/-- Dxyn XORs the n sprite bytes at I into the display at (Vy, Vx), every pixel's row taken modulo 32
and column modulo 64, bit 7 of a byte leftmost; it sets the dirty flag, and of the registers it
changes at most VF (43_display.md section on Dxyn; bit order and sampling are the spec's decisions
D7 and D8, logs 5 and 13). -/
def Obligations.DrawXorsTheSprite : Prop :=
  ∀ (x y : Reg) (n : Nat) (s : State), n ≤ 15 →
    IsWordOf (0xD000 ||| fieldAt x.val 8 ||| fieldAt y.val 4 ||| fieldAt n 0) (.drwVxVyN x y n) ∧
    ∃ t, exec (.drwVxVyN x y n) s = .next t ∧
      (∀ r < n, ∀ c < 8, ∀ (row : Fin 32) (col : Fin 64),
        row.val = ((s.readV y).toNat + r) % 32 → col.val = ((s.readV x).toNat + c) % 64 →
        t.pixel row col =
          (s.pixel row col ^^ (s.mem.read ((s.i.toNat + r) % 4096)).getLsbD (7 - c))) ∧
      (∀ (row : Fin 32) (col : Fin 64),
        (∀ r < n, ∀ c < 8, ¬ (row.val = ((s.readV y).toNat + r) % 32 ∧
          col.val = ((s.readV x).toNat + c) % 64)) → t.pixel row col = s.pixel row col) ∧
      t.dirty = true ∧ t.pc = s.pc + 2 ∧ s.KeepsRegsBut t [Reg.vF] ∧
      s.KeepsAllBut t [.v, .fb, .dirty, .pc]

/-- The collision flag only accumulates: VF becomes 1 if some pixel goes from on to off, and keeps
its value, whatever that was, if none does (43_display.md R142). -/
def Obligations.CollisionFlagAccumulates : Prop :=
  ∀ (x y : Reg) (n : Nat) (s : State), n ≤ 15 →
    ∃ t, exec (.drwVxVyN x y n) s = .next t ∧
      ((∃ row col, s.pixel row col = true ∧ t.pixel row col = false) → t.readV Reg.vF = 1) ∧
      ((¬ ∃ row col, s.pixel row col = true ∧ t.pixel row col = false) →
        t.readV Reg.vF = s.readV Reg.vF)

/-- Drawing the same sprite twice at the same place restores the display, and the second draw sets VF
if the first turned some pixel on (43_display.md section on Dxyn, law (a), which the spec derives).
The premise on Vx and Vy says the place is the same where x or y is VF. -/
def Obligations.DrawingTwiceRestoresTheDisplay : Prop :=
  ∀ (x y : Reg) (n : Nat) (s : State), n ≤ 15 →
    ∃ t, exec (.drwVxVyN x y n) s = .next t ∧
      (t.readV x = s.readV x → t.readV y = s.readV y →
        ∃ u, exec (.drwVxVyN x y n) t = .next u ∧
          (∀ row col, u.pixel row col = s.pixel row col) ∧
          ((∃ row col, s.pixel row col = false ∧ t.pixel row col = true) → u.readV Reg.vF = 1))

/-- Draws commute on the display: two sprites, each with its own place, height and address, leave the
same pixels in either order (43_display.md section on Dxyn, law (b), which the spec derives). -/
def Obligations.DrawsCommuteOnTheDisplay : Prop :=
  ∀ (s : State) (i1 i2 : Word) (vx1 vy1 vx2 vy2 : Byte) (n1 n2 : Nat), n1 ≤ 15 → n2 ≤ 15 →
    (State.drawSprite
      { s with i := i2, fb := (State.drawSprite { s with i := i1 } vx1 vy1 n1).fb } vx2 vy2 n2).fb =
    (State.drawSprite
      { s with i := i1, fb := (State.drawSprite { s with i := i2 } vx2 vy2 n2).fb } vx1 vy1 n1).fb

/-! ### Keypad and timers -/

/-- Ex9E and ExA1 skip if the key named by Vx is pressed, or is not; with Vx above 15 they raise
KeyIndexRange and change nothing else (44_keypad_timers.md section 1; the fault is the spec's
decision D9, log 10). -/
def Obligations.KeySkipsTestOneKey : Prop :=
  ∀ (x : Reg) (s : State),
    IsWordOf (0xE09E ||| fieldAt x.val 8) (.skpVx x) ∧
    IsWordOf (0xE0A1 ||| fieldAt x.val 8) (.sknpVx x) ∧
    (∀ k : Fin 16, k.val = (s.readV x).toNat →
      (∃ t, exec (.skpVx x) s = .next t ∧
        t.pc = (if s.key[k] = true then s.pc + 4 else s.pc + 2) ∧ s.KeepsAllBut t [.pc]) ∧
      ∃ t, exec (.sknpVx x) s = .next t ∧
        t.pc = (if s.key[k] = false then s.pc + 4 else s.pc + 2) ∧ s.KeepsAllBut t [.pc]) ∧
    (15 < (s.readV x).toNat →
      (∃ t, exec (.skpVx x) s = .next t ∧
        t.halt = .halted .keyIndexRange s.pc (encode (.skpVx x)) ∧ s.KeepsAllBut t [.halt]) ∧
      ∃ t, exec (.sknpVx x) s = .next t ∧
        t.halt = .halted .keyIndexRange s.pc (encode (.sknpVx x)) ∧ s.KeepsAllBut t [.halt])

/-- Fx0A with no key pressed leaves the whole state as it is, PC included; with a key pressed it
loads the least pressed index and goes on (44_keypad_timers.md section 2; the choice of the least
index is the spec's decision D10, log 12). -/
def Obligations.WaitForKeyStallsOrLoadsTheLeast : Prop :=
  ∀ (x : Reg) (s : State), IsWordOf (0xF00A ||| fieldAt x.val 8) (.ldVxK x) ∧
    ((∀ k : Fin 16, s.key[k] = false) → exec (.ldVxK x) s = .next s) ∧
    ∀ k : Fin 16, s.key[k] = true → (∀ j : Fin 16, j < k → s.key[j] = false) →
      ∃ t, exec (.ldVxK x) s = .next t ∧ s.WroteReg t x (BitVec.ofNat 8 k.val)

/-- Fx07 reads DT into Vx, Fx15 writes DT from Vx, Fx18 writes ST from Vx, whereupon SOUND is Vx > 0
(44_keypad_timers.md R155, R156, R157). -/
def Obligations.TimerMoves : Prop :=
  ∀ (x : Reg) (s : State),
    (IsWordOf (0xF007 ||| fieldAt x.val 8) (.ldVxDt x) ∧
      ∃ t, exec (.ldVxDt x) s = .next t ∧ s.WroteReg t x s.dt) ∧
    (IsWordOf (0xF015 ||| fieldAt x.val 8) (.ldDtVx x) ∧
      ∃ t, exec (.ldDtVx x) s = .next t ∧ t.dt = s.readV x ∧ t.pc = s.pc + 2 ∧
        s.KeepsAllBut t [.dt, .pc]) ∧
    IsWordOf (0xF018 ||| fieldAt x.val 8) (.ldStVx x) ∧
      ∃ t, exec (.ldStVx x) s = .next t ∧ t.st = s.readV x ∧
        (t.sound = true ↔ 0 < (s.readV x).toNat) ∧ t.pc = s.pc + 2 ∧ s.KeepsAllBut t [.st, .pc]

/-! ### The host's events -/

/-- TICK takes one from each timer that is not 0 and changes nothing else (60_exceptions.md R184). -/
def Obligations.TickCountsBothTimersDown : Prop :=
  ∀ s : State, ∃ t, applyEvent .tick s = .next t ∧ t.dt.toNat = s.dt.toNat - 1 ∧
    t.st.toNat = s.st.toNat - 1 ∧ s.KeepsAllBut t [.dt, .st]

/-- SET_KEY writes one key flag and ACK_FRAME clears the dirty flag; neither changes anything else
(60_exceptions.md section 5; decisions D14 and D21). -/
def Obligations.KeyAndFrameEvents : Prop :=
  (∀ (k : Fin 16) (b : Bool) (s : State), ∃ t, applyEvent (.setKey k b) s = .next t ∧
    t.key[k] = b ∧ (∀ j : Fin 16, j ≠ k → t.key[j] = s.key[j]) ∧ s.KeepsAllBut t [.key]) ∧
  ∀ s : State, ∃ t, applyEvent .ackFrame s = .next t ∧ t.dirty = false ∧ s.KeepsAllBut t [.dirty]

/-- SOUND is 1 exactly when ST > 0: Fx18 sets it to whether Vx is not 0, and a TICK that takes ST
from 1 to 0 and a RESET end it (60_exceptions.md R186). -/
def Obligations.SoundIsSoundTimerAboveZero : Prop :=
  (∀ s : State, s.sound = true ↔ 0 < s.st.toNat) ∧
  (∀ (x : Reg) (s : State), ∃ t, exec (.ldStVx x) s = .next t ∧
    (t.sound = true ↔ s.readV x ≠ 0)) ∧
  (∀ s : State, s.st = 1 → ∃ t, applyEvent .tick s = .next t ∧ s.sound = true ∧ t.sound = false) ∧
  ∀ (font : Vector Byte 80) (s : State), ∃ t, applyEvent (.reset font) s = .next t ∧ t.sound = false

/-- RESET puts every piece of the block at its reset value with the font it is given, whatever the
state before it (70_reset_and_hazards.md section 1; some values are the spec's decision D13,
log 16). The host's agenda stays (log 17). -/
def Obligations.ResetForgetsThePast : Prop :=
  ∀ (font : Vector Byte 80) (s : State), ∃ t, applyEvent (.reset font) s = .next t ∧
    (∀ r, t.readV r = 0) ∧ t.i = 0 ∧ t.pc = 0x0200 ∧ t.sp = 0 ∧ (∀ k : Fin 16, t.stack[k] = 0) ∧
    t.dt = 0 ∧ t.st = 0 ∧ (∀ a : Fin 80, t.mem.read a.val = font[a]) ∧
    (∀ a, 80 ≤ a → t.mem.read a = 0) ∧ t.mem.wf ∧ (∀ row col, t.pixel row col = false) ∧
    t.dirty = false ∧ (∀ k : Fin 16, t.key[k] = false) ∧ t.halt = .running ∧
    t.env.agenda = s.env.agenda

/-- The machine's reset state is what RESET with the default font leaves (10_state.md section 9; the
font bytes are PRESUMED, log 4). -/
def Obligations.ResetStateIsResetWithTheDefaultFont : Prop :=
  resetEvent defaultFont State.reset = State.reset ∧
  State.reset.mem.read 0x000 = 0xF0 ∧ State.reset.mem.read 0x005 = 0x20 ∧
  State.reset.mem.read 0x04F = 0x80 ∧ State.reset.mem.read 0x050 = 0 ∧ State.reset.fetchWord = 0

/-- The first LOAD before any STEP: an image of at most 3584 bytes is copied to 0x200 up and nothing
else of the block changes; after a STEP or another LOAD it is refused (70_reset_and_hazards.md section
2, decision D17; log 3). The premise is the invariant's canonical memory. -/
def Obligations.LoadCopiesTheImage : Prop :=
  ∀ (image : List Byte) (s : State),
    (s.env.stepped = false → s.env.loadReport = none → image.length ≤ 3584 → s.mem.wf →
      ∃ t, applyEvent (.load image) s = .next t ∧
        (∀ (k : Nat) (h : k < image.length), t.mem.read (0x200 + k) = image[k]) ∧
        (∀ a, (∀ k < image.length, a ≠ 0x200 + k) → t.mem.read a = s.mem.read a) ∧
        t.env.loadReport = some .accepted ∧ s.KeepsAllBut t [.mem, .env]) ∧
    (s.env.stepped = true ∨ s.env.loadReport ≠ none →
      applyEvent (.load image) s = .refused .loadOutOfOrder)

/-- LoadOverflow: a first LOAD, before any STEP, of an image longer than 3584 bytes is reported,
writes no byte and does not halt the engine (60_exceptions.md R178). -/
def Obligations.OverlongImageIsReportedAndChangesNothing : Prop :=
  ∀ (image : List Byte) (s : State), s.env.stepped = false → s.env.loadReport = none →
    4096 - 0x200 < image.length →
    ∃ t, applyEvent (.load image) s = .next t ∧ t.env.loadReport = some .loadOverflow ∧
      s.KeepsAllBut t [.env]

/-! ### The whole machine -/

/-- PC after a STEP is the table of 10_state.md R17, for every instruction, fault and halted state
(arithmetic modulo 65536 is the spec's decision D3, log 14). -/
def Obligations.PcAfterAStepFollowsTheTable : Prop :=
  ∀ (s : State) (rnd : Option Byte), ∃ t, stepEvent rnd s = .next t ∧ t.pc = s.pcAfterStep

/-- No instruction writes a general register but those 10_state.md R12 lists for it (the spec derives
the table). -/
def Obligations.RegistersOutsideTheTableAreKept : Prop :=
  ∀ (i : Instr) (s t : State), exec i s = .next t → ∀ r, r ∉ regsWritten i → t.readV r = s.readV r

/-- Each piece of the block is changed by no instruction but those the spec names for it: I by Annn,
Fx1E, Fx29 (10_state.md R19); memory by Fx33 and Fx55 (20_memory.md R45); the stack by 2nnn and its
pointer by 2nnn and 00EE (10_state.md R20); DT by Fx15 and ST by Fx18 (R21); the display and the dirty
flag by 00E0 and Dxyn (R23, R26); the keys by none (R24). -/
def Obligations.EachPieceHasItsOwnWriters : Prop :=
  ∀ (i : Instr) (s t : State), exec i s = .next t →
    ((∀ a, i ≠ .ldINnn a) → (∀ x, i ≠ .addIVx x) → (∀ x, i ≠ .ldFVx x) → t.i = s.i) ∧
    ((∀ x, i ≠ .ldBVx x) → (∀ x, i ≠ .ldMemVx x) → s.Keeps t .mem) ∧
    ((∀ a, i ≠ .callNnn a) → s.Keeps t .stack) ∧
    ((∀ a, i ≠ .callNnn a) → i ≠ .ret → t.sp = s.sp) ∧
    ((∀ x, i ≠ .ldDtVx x) → t.dt = s.dt) ∧
    ((∀ x, i ≠ .ldStVx x) → t.st = s.st) ∧
    (i ≠ .cls → (∀ x y n, i ≠ .drwVxVyN x y n) → s.Keeps t .fb ∧ t.dirty = s.dirty) ∧
    s.Keeps t .key

/-- The delay timer never rises by itself: no event raises DT but a STEP that executes Fx15, so once
it is 0 it stays 0 until written (60_exceptions.md section 4; the free interleaving is D19). -/
def Obligations.DelayTimerRisesOnlyWhenWritten : Prop :=
  ∀ (e : Event) (s t : State), applyEvent e s = .next t →
    (∀ rnd x, e = .step rnd → decode s.fetchWord ≠ .ok (.ldDtVx x)) → t.dt.toNat ≤ s.dt.toNat

/-- A parked machine stays parked: for any number of steps in which the host issues nothing but STEPs,
its block unchanged, each step taking its event off the agenda; and through any event but RESET and LOAD
that answers, which can change no piece of the block but DT, ST, KEY and DIRTY
(70_reset_and_hazards.md section 5, decision D22; the agenda is the model's own, log 2). -/
def Obligations.ParkedMachineStaysParked : Prop :=
  ∀ s : State, s.Parked →
    (∀ k, OnlySteps (s.env.agenda.take k) →
      ∃ t, Sys2Proof.core.run k s = .next t ∧ s.SameBlock t ∧ t.Parked ∧
        t.env.agenda = s.env.agenda.drop k) ∧
    ∀ e t, applyEvent e s = .next t → (∀ font, e ≠ .reset font) → (∀ image, e ≠ .load image) →
      t.Parked ∧ s.KeepsAllBut t [.dt, .st, .key, .dirty, .env]

/-- The invariant holds at reset (10_state.md section 9; `State.Inv`, logs 1, 3, 6). -/
def Obligations.ResetMeetsTheInvariant : Prop := State.reset.Inv

/-- Every step, whatever event it is, keeps the invariant: canonical memory, stack entry 0 untouched,
and a fault record that is true of the state it froze (`State.Inv`; 10_state.md sections 5 and 7,
60_exceptions.md section 2; the latch is D11; logs 1, 3, 6). -/
def Obligations.EveryStepKeepsTheInvariant : Prop :=
  ∀ s t : State, s.Inv → step s = .next t → t.Inv
end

======

[About this exercise] Repeat word for word from the line holding "t.env.agenda = s.env.agenda.drop k) ∧" down to the last line above, including both.

[Result below]
        t.env.agenda = s.env.agenda.drop k) ∧
    ∀ e t, applyEvent e s = .next t → (∀ font, e ≠ .reset font) → (∀ image, e ≠ .load image) →
      t.Parked ∧ s.KeepsAllBut t [.dt, .st, .key, .dirty, .env]

/-- The invariant holds at reset (10_state.md section 9; `State.Inv`, logs 1, 3, 6). -/
def Obligations.ResetMeetsTheInvariant : Prop := State.reset.Inv

/-- Every step, whatever event it is, keeps the invariant: canonical memory, stack entry 0 untouched,
and a fault record that is true of the state it froze (`State.Inv`; 10_state.md sections 5 and 7,
60_exceptions.md section 2; the latch is D11; logs 1, 3, 6). -/
def Obligations.EveryStepKeepsTheInvariant : Prop :=
  ∀ s t : State, s.Inv → step s = .next t → t.Inv
end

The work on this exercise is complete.